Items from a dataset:
-- ==== Sys2Proof/Machine/Operands.lean ====
section
/-! DEFINITION. How a frame's samples are addressed (spec/20_memory.md R62, R63) and converted to physical units
(spec/42_rms_accumulator.md R170, R171, R176), and which instances are legal (spec/70_reset_and_hazards.md R332). -/

namespace Sys2Proof.Machine

/-- The ranges of R6, outside which no instance exists (R332, U6): `V`, `CT` in 1 .. 255, `ADC_BITS` in 1 .. 16,
`ADC_VREF` finite and above 0, `REF < V`, `CT_PROC_MAX >= 1`, `REPORT_CYCLES >= 1`, `VCT_TOTAL <= FRAME_MAX <= 65535`,
`PF_DEFAULT` in `[-1, 1]`. R332 adds that the rules are defined for any `ADC_VREF`, as the conversions below are
(log entry 7). -/
def paramsLegal (p : Params) : Bool :=
  decide (1 ≤ p.v ∧ p.v ≤ 255) && decide (1 ≤ p.ct ∧ p.ct ≤ 255) && decide (1 ≤ p.adcBits ∧ p.adcBits ≤ 16) &&
  (!isInf p.adcVref && fgt p.adcVref fZero) &&
  decide (p.ref < p.v) && decide (1 ≤ p.ctProcMax) && decide (p.reportCycles ≠ 0#32) &&
  decide (p.vctTotal ≤ p.frameMax ∧ p.frameMax ≤ 65535) &&
  !isNaN p.pfDefault && !flt p.pfDefault fNegOne && !fgt p.pfDefault fOne

/-- Element `i` of a register array. The arrays of a reachable state have one element per channel, so the default is
never read (log entry 13). -/
def lane (xs : List F32) (i : Nat) : F32 := xs.getD i fZero

/-- `MemRead(FRAME, i)` (R62). R63: no index the rules compute leaves `[0, L)`, so the default is never read. -/
def sample (F : List Code) (i : Nat) : Code := F.getD i 0#16

/-- `count(p, L)`: the number of samples of the channel at base position `p` in a frame of length `L` (R63). -/
def count (p : Params) (pos len : Nat) : Nat :=
  if len ≤ pos then 0 else (len - 1 - pos) / p.vctTotal + 1

/-- The position of scan `k`'s sample of the channel at base position `pos`: base plus stride (R63). -/
def position (p : Params) (pos k : Nat) : Nat := pos + k * p.vctTotal

/-- `K_LSB = fdiv(ADC_VREF, u2f(2^ADC_BITS))` (R7, R170). -/
def kLsb (N : Numerics) (p : Params) : F32 := N.fdiv p.adcVref (N.u2f (2 ^ p.adcBits))

/-- `fmul(fmul(u2f(code), K_LSB), cal)`: the conversion of R171 and R176 with the scale `cal` (R161). -/
def convert (N : Numerics) (p : Params) (code : Code) (cal : F32) : F32 :=
  N.fmul (N.fmul (N.u2f code.toNat) (kLsb N p)) cal

/-- `conv_v(code, v)` (R171). -/
def convV (N : Numerics) (s : State) (code : Code) (v : Nat) : F32 := convert N s.params code (lane s.vcal v)

/-- `conv_i(code, c)` (R176). -/
def convI (N : Numerics) (s : State) (code : Code) (c : Nat) : F32 := convert N s.params code (lane s.ical c)

/-- The voltage sample of channel `v` at scan `k`, converted (R174). -/
def voltageAt (N : Numerics) (s : State) (F : List Code) (v k : Nat) : F32 :=
  convV N s (sample F (position s.params v k)) v

/-- The current sample of channel `c` at scan `k`, converted; its frame position is that of channel `V + c` (R63,
R190). -/
def currentAt (N : Numerics) (s : State) (F : List Code) (c k : Nat) : F32 :=
  convI N s (sample F (position s.params (s.params.v + c) k)) c

/-- A sum over the scans `0 .. n-1` in ascending order, from `+0.0`, each term rounded before it is added (R161,
R173). -/
def sumScans (N : Numerics) (n : Nat) (term : Nat → F32) : F32 :=
  (List.range n).foldl (fun acc k => N.fadd acc (term k)) fZero

end Sys2Proof.Machine
end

> [What to produce]:
Exactly as written above, copy out all the records.

> [Exercise answer]:
-- ==== Sys2Proof/Machine/Operands.lean ====
section
/-! DEFINITION. How a frame's samples are addressed (spec/20_memory.md R62, R63) and converted to physical units
(spec/42_rms_accumulator.md R170, R171, R176), and which instances are legal (spec/70_reset_and_hazards.md R332). -/

namespace Sys2Proof.Machine

/-- The ranges of R6, outside which no instance exists (R332, U6): `V`, `CT` in 1 .. 255, `ADC_BITS` in 1 .. 16,
`ADC_VREF` finite and above 0, `REF < V`, `CT_PROC_MAX >= 1`, `REPORT_CYCLES >= 1`, `VCT_TOTAL <= FRAME_MAX <= 65535`,
`PF_DEFAULT` in `[-1, 1]`. R332 adds that the rules are defined for any `ADC_VREF`, as the conversions below are
(log entry 7). -/
def paramsLegal (p : Params) : Bool :=
  decide (1 ≤ p.v ∧ p.v ≤ 255) && decide (1 ≤ p.ct ∧ p.ct ≤ 255) && decide (1 ≤ p.adcBits ∧ p.adcBits ≤ 16) &&
  (!isInf p.adcVref && fgt p.adcVref fZero) &&
  decide (p.ref < p.v) && decide (1 ≤ p.ctProcMax) && decide (p.reportCycles ≠ 0#32) &&
  decide (p.vctTotal ≤ p.frameMax ∧ p.frameMax ≤ 65535) &&
  !isNaN p.pfDefault && !flt p.pfDefault fNegOne && !fgt p.pfDefault fOne

/-- Element `i` of a register array. The arrays of a reachable state have one element per channel, so the default is
never read (log entry 13). -/
def lane (xs : List F32) (i : Nat) : F32 := xs.getD i fZero

/-- `MemRead(FRAME, i)` (R62). R63: no index the rules compute leaves `[0, L)`, so the default is never read. -/
def sample (F : List Code) (i : Nat) : Code := F.getD i 0#16

/-- `count(p, L)`: the number of samples of the channel at base position `p` in a frame of length `L` (R63). -/
def count (p : Params) (pos len : Nat) : Nat :=
  if len ≤ pos then 0 else (len - 1 - pos) / p.vctTotal + 1

/-- The position of scan `k`'s sample of the channel at base position `pos`: base plus stride (R63). -/
def position (p : Params) (pos k : Nat) : Nat := pos + k * p.vctTotal

/-- `K_LSB = fdiv(ADC_VREF, u2f(2^ADC_BITS))` (R7, R170). -/
def kLsb (N : Numerics) (p : Params) : F32 := N.fdiv p.adcVref (N.u2f (2 ^ p.adcBits))

/-- `fmul(fmul(u2f(code), K_LSB), cal)`: the conversion of R171 and R176 with the scale `cal` (R161). -/
def convert (N : Numerics) (p : Params) (code : Code) (cal : F32) : F32 :=
  N.fmul (N.fmul (N.u2f code.toNat) (kLsb N p)) cal

/-- `conv_v(code, v)` (R171). -/
def convV (N : Numerics) (s : State) (code : Code) (v : Nat) : F32 := convert N s.params code (lane s.vcal v)

/-- `conv_i(code, c)` (R176). -/
def convI (N : Numerics) (s : State) (code : Code) (c : Nat) : F32 := convert N s.params code (lane s.ical c)

/-- The voltage sample of channel `v` at scan `k`, converted (R174). -/
def voltageAt (N : Numerics) (s : State) (F : List Code) (v k : Nat) : F32 :=
  convV N s (sample F (position s.params v k)) v

/-- The current sample of channel `c` at scan `k`, converted; its frame position is that of channel `V + c` (R63,
R190). -/
def currentAt (N : Numerics) (s : State) (F : List Code) (c k : Nat) : F32 :=
  convI N s (sample F (position s.params (s.params.v + c) k)) c

/-- A sum over the scans `0 .. n-1` in ascending order, from `+0.0`, each term rounded before it is added (R161,
R173). -/
def sumScans (N : Numerics) (n : Nat) (term : Nat → F32) : F32 :=
  (List.range n).foldl (fun acc k => N.fadd acc (term k)) fZero

end Sys2Proof.Machine
end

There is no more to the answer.